-- ==== Sys2Proof/Laws/Ops.lean ====
section
/-! SUPPORT. For each shared operation, once, everything it can do: a caller cites these and does not unfold the operation. -/

namespace Sys2Proof.Machine

/-! ### Frames of an instruction -/

theorem next_inj {s t : State} (h : (Host.Outcome.next s : Result) = .next t) : s = t := by injection h

/-- A conditional instruction goes on by its own meaning, or only moves the pc. -/
theorem conditional_cases {c : Cond} {s t : State} {k : Result} (h : conditional c s k = .next t) :
    (s.cpsr.passes c = true ∧ k = .next t) ∨ (s.cpsr.passes c = false ∧ t = s.advance) := by
  unfold conditional at h
  cases hc : s.cpsr.passes c
  · rw [hc] at h; exact .inr ⟨rfl, (next_inj h).symm⟩
  · rw [hc] at h; exact .inl ⟨rfl, h⟩

@[simp] theorem conditional_pass {c : Cond} {s : State} {k : Result} (h : s.cpsr.passes c = true) :
    conditional c s k = k := by simp [conditional, h]

@[simp] theorem conditional_fail {c : Cond} {s : State} {k : Result} (h : s.cpsr.passes c = false) :
    conditional c s k = .next s.advance := by simp [conditional, h]

/-- A form that is not UNPREDICTABLE has its meaning. -/
@[simp] theorem guarded_none (k : Result) : guarded none k = k := rfl

@[simp] theorem guarded_some (u : Unpred) (k : Result) : guarded (some u) k = .refused (.unpredictable u) := rfl

theorem guarded_cases {o : Option Unpred} {k : Result} {t : State} (h : guarded o k = .next t) :
    o = none ∧ k = .next t := by
  cases o with
  | none => exact ⟨rfl, h⟩
  | some u => cases h

/-! ### The pc -/

/-- What BX, BLX(2) and a load of the pc with LT = 0 leave. -/
theorem writePcExchange_cases {v : Word} {s t : State} (h : writePcExchange v s = .next t) :
    v.extractLsb' 0 2 ≠ 0b10#2 ∧ t = (s.setT (v.getLsbD 0)).branchTo (clearLow 1 v) := by
  unfold writePcExchange at h
  split at h
  · cases h
  · exact ⟨‹_›, (next_inj h).symm⟩

/-- What a load of the pc leaves. -/
theorem loadPc_cases {v : Word} {s t : State} (h : loadPc v s = .next t) :
    (s.ctl.lt = false ∧ v.extractLsb' 0 2 ≠ 0b10#2 ∧ t = (s.setT (v.getLsbD 0)).branchTo (clearLow 1 v)) ∨
      (s.ctl.lt = true ∧ t = s.branchTo (if s.cpsr.t then clearLow 1 v else clearLow 2 v)) := by
  unfold loadPc at h
  cases hl : s.ctl.lt
  · simp only [hl, Bool.not_false, if_true] at h
    exact .inl ⟨rfl, writePcExchange_cases h⟩
  · simp only [hl, Bool.not_true, Bool.false_eq_true, if_false] at h
    exact .inr ⟨rfl, (next_inj h).symm⟩

/-- What a data-processing result in r15 leaves. -/
theorem writePcArm_cases {v : Word} {s t : State} (h : writePcArm v s = .next t) :
    v.extractLsb' 0 2 = 0#2 ∧ t = s.branchTo v := by
  unfold writePcArm at h
  split at h
  · exact ⟨‹_›, (next_inj h).symm⟩
  · cases h
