theorem smulXY (c : Cond) (rd : Reg) (z : BitVec 4) (rs : Reg) (y : Bool) (x : Bool) (rm : Reg) : Statement (.smulXY c rd z rs y x rm) := by
  intro _
  simp [encode, decode, decodeArm, decodeCond, decodeMisc, put_lo, put_hi, put_bit_lo, put_bit_hi, -BitVec.getLsbD_eq_getElem]

theorem qadd (c : Cond) (rn : Reg) (rd : Reg) (z : BitVec 4) (rm : Reg) : Statement (.qadd c rn rd z rm) := by
  intro _
  simp [encode, decode, decodeArm, decodeCond, decodeMisc, put_lo, put_hi, put_bit_lo, put_bit_hi, -BitVec.getLsbD_eq_getElem]

theorem qsub (c : Cond) (rn : Reg) (rd : Reg) (z : BitVec 4) (rm : Reg) : Statement (.qsub c rn rd z rm) := by
  intro _
  simp [encode, decode, decodeArm, decodeCond, decodeMisc, put_lo, put_hi, put_bit_lo, put_bit_hi, -BitVec.getLsbD_eq_getElem]

theorem qdadd (c : Cond) (rn : Reg) (rd : Reg) (z : BitVec 4) (rm : Reg) : Statement (.qdadd c rn rd z rm) := by
  intro _
  simp [encode, decode, decodeArm, decodeCond, decodeMisc, put_lo, put_hi, put_bit_lo, put_bit_hi, -BitVec.getLsbD_eq_getElem]

theorem qdsub (c : Cond) (rn : Reg) (rd : Reg) (z : BitVec 4) (rm : Reg) : Statement (.qdsub c rn rd z rm) := by
  intro _
  simp [encode, decode, decodeArm, decodeCond, decodeMisc, put_lo, put_hi, put_bit_lo, put_bit_hi, -BitVec.getLsbD_eq_getElem]

theorem b (c : Cond) (off : BitVec 24) : Statement (.b c off) := by
  intro _
  simp [encode, decode, decodeArm, decodeCond, put_lo, put_hi, put_bit_lo, put_bit_hi, -BitVec.getLsbD_eq_getElem]

theorem bl (c : Cond) (off : BitVec 24) : Statement (.bl c off) := by
  intro _
  simp [encode, decode, decodeArm, decodeCond, put_lo, put_hi, put_bit_lo, put_bit_hi, -BitVec.getLsbD_eq_getElem]

theorem blxImm (h : Bool) (off : BitVec 24) : Statement (.blxImm h off) := by
  intro _
  simp [encode, decode, decodeArm, decodeUncond, Cond.ofBits, put_lo, put_hi, put_bit_lo, put_bit_hi, -BitVec.getLsbD_eq_getElem]

theorem bx (c : Cond) (o : BitVec 12) (rm : Reg) : Statement (.bx c o rm) := by
  intro _
  simp [encode, decode, decodeArm, decodeCond, decodeMisc, put_lo, put_hi, put_bit_lo, put_bit_hi, -BitVec.getLsbD_eq_getElem]

theorem blxReg (c : Cond) (o : BitVec 12) (rm : Reg) : Statement (.blxReg c o rm) := by
  intro _
  simp [encode, decode, decodeArm, decodeCond, decodeMisc, put_lo, put_hi, put_bit_lo, put_bit_hi, -BitVec.getLsbD_eq_getElem]

theorem mrs (c : Cond) (r : Bool) (o : BitVec 4) (rd : Reg) (z1 : BitVec 4) (z2 : BitVec 4) : Statement (.mrs c r o rd z1 z2) := by
  intro _
  simp [encode, decode, decodeArm, decodeCond, decodeMisc, put_lo, put_hi, put_bit_lo, put_bit_hi, -BitVec.getLsbD_eq_getElem]

theorem msrReg (c : Cond) (r : Bool) (fm : BitVec 4) (o : BitVec 4) (z : BitVec 4) (rm : Reg) : Statement (.msrReg c r fm o z rm) := by
  intro _
  simp [encode, decode, decodeArm, decodeCond, decodeMisc, put_lo, put_hi, put_bit_lo, put_bit_hi, -BitVec.getLsbD_eq_getElem]

theorem msrImm (c : Cond) (r : Bool) (fm : BitVec 4) (o : BitVec 4) (rot : BitVec 4) (imm : BitVec 8) : Statement (.msrImm c r fm o rot imm) := by
  intro _
  simp [encode, decode, decodeArm, decodeCond, put_lo, put_hi, put_bit_lo, put_bit_hi, -BitVec.getLsbD_eq_getElem]

theorem swi (c : Cond) (imm : BitVec 24) : Statement (.swi c imm) := by
  intro _
  simp [encode, decode, decodeArm, decodeCond, put_lo, put_hi, put_bit_lo, put_bit_hi, -BitVec.getLsbD_eq_getElem]

theorem bkpt (immHi : BitVec 12) (immLo : BitVec 4) : Statement (.bkpt immHi immLo) := by
  intro _
  simp [encode, decode, decodeArm, decodeCond, decodeMisc, Cond.ofBits, put_lo, put_hi, put_bit_lo, put_bit_hi, -BitVec.getLsbD_eq_getElem]

theorem ldrImm (c : Cond) (p : Bool) (u : Bool) (w : Bool) (rn : Reg) (rd : Reg) (off : BitVec 12) : Statement (.ldrImm c p u w rn rd off) := by
  intro h
  simp [Instr.encodable, notTForm] at h
  cases p <;> cases w <;> simp_all [encode, decode, decodeArm, decodeCond, decodeMode2Imm, put_lo, put_hi, put_bit_lo, put_bit_hi, -BitVec.getLsbD_eq_getElem]

theorem ldrReg (c : Cond) (p : Bool) (u : Bool) (w : Bool) (rn : Reg) (rd : Reg) (sa : BitVec 5) (sh : Shift) (rm : Reg) : Statement (.ldrReg c p u w rn rd sa sh rm) := by
  intro h
  simp [Instr.encodable, notTForm] at h
  cases p <;> cases w <;> simp_all [encode, decode, decodeArm, decodeCond, decodeMode2Reg, put_lo, put_hi, put_bit_lo, put_bit_hi, -BitVec.getLsbD_eq_getElem]

theorem strImm (c : Cond) (p : Bool) (u : Bool) (w : Bool) (rn : Reg) (rd : Reg) (off : BitVec 12) : Statement (.strImm c p u w rn rd off) := by
  intro h
  simp [Instr.encodable, notTForm] at h
  cases p <;> cases w <;> simp_all [encode, decode, decodeArm, decodeCond, decodeMode2Imm, put_lo, put_hi, put_bit_lo, put_bit_hi, -BitVec.getLsbD_eq_getElem]

theorem strReg (c : Cond) (p : Bool) (u : Bool) (w : Bool) (rn : Reg) (rd : Reg) (sa : BitVec 5) (sh : Shift) (rm : Reg) : Statement (.strReg c p u w rn rd sa sh rm) := by
  intro h
  simp [Instr.encodable, notTForm] at h
  cases p <;> cases w <;> simp_all [encode, decode, decodeArm, decodeCond, decodeMode2Reg, put_lo, put_hi, put_bit_lo, put_bit_hi, -BitVec.getLsbD_eq_getElem]

theorem ldrbImm (c : Cond) (p : Bool) (u : Bool) (w : Bool) (rn : Reg) (rd : Reg) (off : BitVec 12) : Statement (.ldrbImm c p u w rn rd off) := by
  intro h
  simp [Instr.encodable, notTForm] at h
  cases p <;> cases w <;> simp_all [encode, decode, decodeArm, decodeCond, decodeMode2Imm, put_lo, put_hi, put_bit_lo, put_bit_hi, -BitVec.getLsbD_eq_getElem]

theorem ldrbReg (c : Cond) (p : Bool) (u : Bool) (w : Bool) (rn : Reg) (rd : Reg) (sa : BitVec 5) (sh : Shift) (rm : Reg) : Statement (.ldrbReg c p u w rn rd sa sh rm) := by
  intro h
  simp [Instr.encodable, notTForm] at h
  cases p <;> cases w <;> simp_all [encode, decode, decodeArm, decodeCond, decodeMode2Reg, put_lo, put_hi, put_bit_lo, put_bit_hi, -BitVec.getLsbD_eq_getElem]

theorem strbImm (c : Cond) (p : Bool) (u : Bool) (w : Bool) (rn : Reg) (rd : Reg) (off : BitVec 12) : Statement (.strbImm c p u w rn rd off) := by
  intro h
  simp [Instr.encodable, notTForm] at h
  cases p <;> cases w <;> simp_all [encode, decode, decodeArm, decodeCond, decodeMode2Imm, put_lo, put_hi, put_bit_lo, put_bit_hi, -BitVec.getLsbD_eq_getElem]

theorem strbReg (c : Cond) (p : Bool) (u : Bool) (w : Bool) (rn : Reg) (rd : Reg) (sa : BitVec 5) (sh : Shift) (rm : Reg) : Statement (.strbReg c p u w rn rd sa sh rm) := by
  intro h
  simp [Instr.encodable, notTForm] at h
  cases p <;> cases w <;> simp_all [encode, decode, decodeArm, decodeCond, decodeMode2Reg, put_lo, put_hi, put_bit_lo, put_bit_hi, -BitVec.getLsbD_eq_getElem]

theorem ldrtImm (c : Cond) (u : Bool) (rn : Reg) (rd : Reg) (off : BitVec 12) : Statement (.ldrtImm c u rn rd off) := by
  intro _
  simp [encode, decode, decodeArm, decodeCond, decodeMode2Imm, put_lo, put_hi, put_bit_lo, put_bit_hi, -BitVec.getLsbD_eq_getElem]

theorem ldrtReg (c : Cond) (u : Bool) (rn : Reg) (rd : Reg) (sa : BitVec 5) (sh : Shift) (rm : Reg) : Statement (.ldrtReg c u rn rd sa sh rm) := by
  intro _
  simp [encode, decode, decodeArm, decodeCond, decodeMode2Reg, put_lo, put_hi, put_bit_lo, put_bit_hi, -BitVec.getLsbD_eq_getElem]

theorem strtImm (c : Cond) (u : Bool) (rn : Reg) (rd : Reg) (off : BitVec 12) : Statement (.strtImm c u rn rd off) := by
  intro _
  simp [encode, decode, decodeArm, decodeCond, decodeMode2Imm, put_lo, put_hi, put_bit_lo, put_bit_hi, -BitVec.getLsbD_eq_getElem]

theorem strtReg (c : Cond) (u : Bool) (rn : Reg) (rd : Reg) (sa : BitVec 5) (sh : Shift) (rm : Reg) : Statement (.strtReg c u rn rd sa sh rm) := by
  intro _
  simp [encode, decode, decodeArm, decodeCond, decodeMode2Reg, put_lo, put_hi, put_bit_lo, put_bit_hi, -BitVec.getLsbD_eq_getElem]

theorem ldrbtImm (c : Cond) (u : Bool) (rn : Reg) (rd : Reg) (off : BitVec 12) : Statement (.ldrbtImm c u rn rd off) := by
  intro _
  simp [encode, decode, decodeArm, decodeCond, decodeMode2Imm, put_lo, put_hi, put_bit_lo, put_bit_hi, -BitVec.getLsbD_eq_getElem]

theorem ldrbtReg (c : Cond) (u : Bool) (rn : Reg) (rd : Reg) (sa : BitVec 5) (sh : Shift) (rm : Reg) : Statement (.ldrbtReg c u rn rd sa sh rm) := by
  intro _
  simp [encode, decode, decodeArm, decodeCond, decodeMode2Reg, put_lo, put_hi, put_bit_lo, put_bit_hi, -BitVec.getLsbD_eq_getElem]

theorem strbtImm (c : Cond) (u : Bool) (rn : Reg) (rd : Reg) (off : BitVec 12) : Statement (.strbtImm c u rn rd off) := by
  intro _
  simp [encode, decode, decodeArm, decodeCond, decodeMode2Imm, put_lo, put_hi, put_bit_lo, put_bit_hi, -BitVec.getLsbD_eq_getElem]

theorem strbtReg (c : Cond) (u : Bool) (rn : Reg) (rd : Reg) (sa : BitVec 5) (sh : Shift) (rm : Reg) : Statement (.strbtReg c u rn rd sa sh rm) := by
  intro _
  simp [encode, decode, decodeArm, decodeCond, decodeMode2Reg, put_lo, put_hi, put_bit_lo, put_bit_hi, -BitVec.getLsbD_eq_getElem]

theorem ldrhImm (c : Cond) (p : Bool) (u : Bool) (w : Bool) (rn : Reg) (rd : Reg) (immH : BitVec 4) (immL : BitVec 4) : Statement (.ldrhImm c p u w rn rd immH immL) := by
  intro _
  simp [encode, decode, decodeArm, decodeCond, decodeMode3, put_lo, put_hi, put_bit_lo, put_bit_hi, -BitVec.getLsbD_eq_getElem]

theorem ldrhReg (c : Cond) (p : Bool) (u : Bool) (w : Bool) (rn : Reg) (rd : Reg) (z : BitVec 4) (rm : Reg) : Statement (.ldrhReg c p u w rn rd z rm) := by
  intro _
  simp [encode, decode, decodeArm, decodeCond, decodeMode3, put_lo, put_hi, put_bit_lo, put_bit_hi, -BitVec.getLsbD_eq_getElem]

theorem strhImm (c : Cond) (p : Bool) (u : Bool) (w : Bool) (rn : Reg) (rd : Reg) (immH : BitVec 4) (immL : BitVec 4) : Statement (.strhImm c p u w rn rd immH immL) := by
  intro _
  simp [encode, decode, decodeArm, decodeCond, decodeMode3, put_lo, put_hi, put_bit_lo, put_bit_hi, -BitVec.getLsbD_eq_getElem]

theorem strhReg (c : Cond) (p : Bool) (u : Bool) (w : Bool) (rn : Reg) (rd : Reg) (z : BitVec 4) (rm : Reg) : Statement (.strhReg c p u w rn rd z rm) := by
  intro _
  simp [encode, decode, decodeArm, decodeCond, decodeMode3, put_lo, put_hi, put_bit_lo, put_bit_hi, -BitVec.getLsbD_eq_getElem]

theorem ldrsbImm (c : Cond) (p : Bool) (u : Bool) (w : Bool) (rn : Reg) (rd : Reg) (immH : BitVec 4) (immL : BitVec 4) : Statement (.ldrsbImm c p u w rn rd immH immL) := by
  intro _
  simp [encode, decode, decodeArm, decodeCond, decodeMode3, put_lo, put_hi, put_bit_lo, put_bit_hi, -BitVec.getLsbD_eq_getElem]

theorem ldrsbReg (c : Cond) (p : Bool) (u : Bool) (w : Bool) (rn : Reg) (rd : Reg) (z : BitVec 4) (rm : Reg) : Statement (.ldrsbReg c p u w rn rd z rm) := by
  intro _
  simp [encode, decode, decodeArm, decodeCond, decodeMode3, put_lo, put_hi, put_bit_lo, put_bit_hi, -BitVec.getLsbD_eq_getElem]

theorem ldrshImm (c : Cond) (p : Bool) (u : Bool) (w : Bool) (rn : Reg) (rd : Reg) (immH : BitVec 4) (immL : BitVec 4) : Statement (.ldrshImm c p u w rn rd immH immL) := by
  intro _
  simp [encode, decode, decodeArm, decodeCond, decodeMode3, put_lo, put_hi, put_bit_lo, put_bit_hi, -BitVec.getLsbD_eq_getElem]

━━━━

_Exercise objective_. Only the lines from the first line of the records through the line containing "exact ⟨rfl, h⟩" should be repeated, exactly as they appear.

_Expected answer_.
-- ==== Sys2Proof/Laws/Ops.lean ====
section
/-! SUPPORT. For each shared operation, once, everything it can do: a caller cites these and does not unfold the operation. -/

namespace Sys2Proof.Machine

/-! ### Frames of an instruction -/

theorem next_inj {s t : State} (h : (Host.Outcome.next s : Result) = .next t) : s = t := by injection h

/-- A conditional instruction goes on by its own meaning, or only moves the pc. -/
theorem conditional_cases {c : Cond} {s t : State} {k : Result} (h : conditional c s k = .next t) :
    (s.cpsr.passes c = true ∧ k = .next t) ∨ (s.cpsr.passes c = false ∧ t = s.advance) := by
  unfold conditional at h
  cases hc : s.cpsr.passes c
  · rw [hc] at h; exact .inr ⟨rfl, (next_inj h).symm⟩
  · rw [hc] at h; exact .inl ⟨rfl, h⟩

@[simp] theorem conditional_pass {c : Cond} {s : State} {k : Result} (h : s.cpsr.passes c = true) :
    conditional c s k = k := by simp [conditional, h]

@[simp] theorem conditional_fail {c : Cond} {s : State} {k : Result} (h : s.cpsr.passes c = false) :
    conditional c s k = .next s.advance := by simp [conditional, h]

/-- A form that is not UNPREDICTABLE has its meaning. -/
@[simp] theorem guarded_none (k : Result) : guarded none k = k := rfl

@[simp] theorem guarded_some (u : Unpred) (k : Result) : guarded (some u) k = .refused (.unpredictable u) := rfl

theorem guarded_cases {o : Option Unpred} {k : Result} {t : State} (h : guarded o k = .next t) :
    o = none ∧ k = .next t := by
  cases o with
  | none => exact ⟨rfl, h⟩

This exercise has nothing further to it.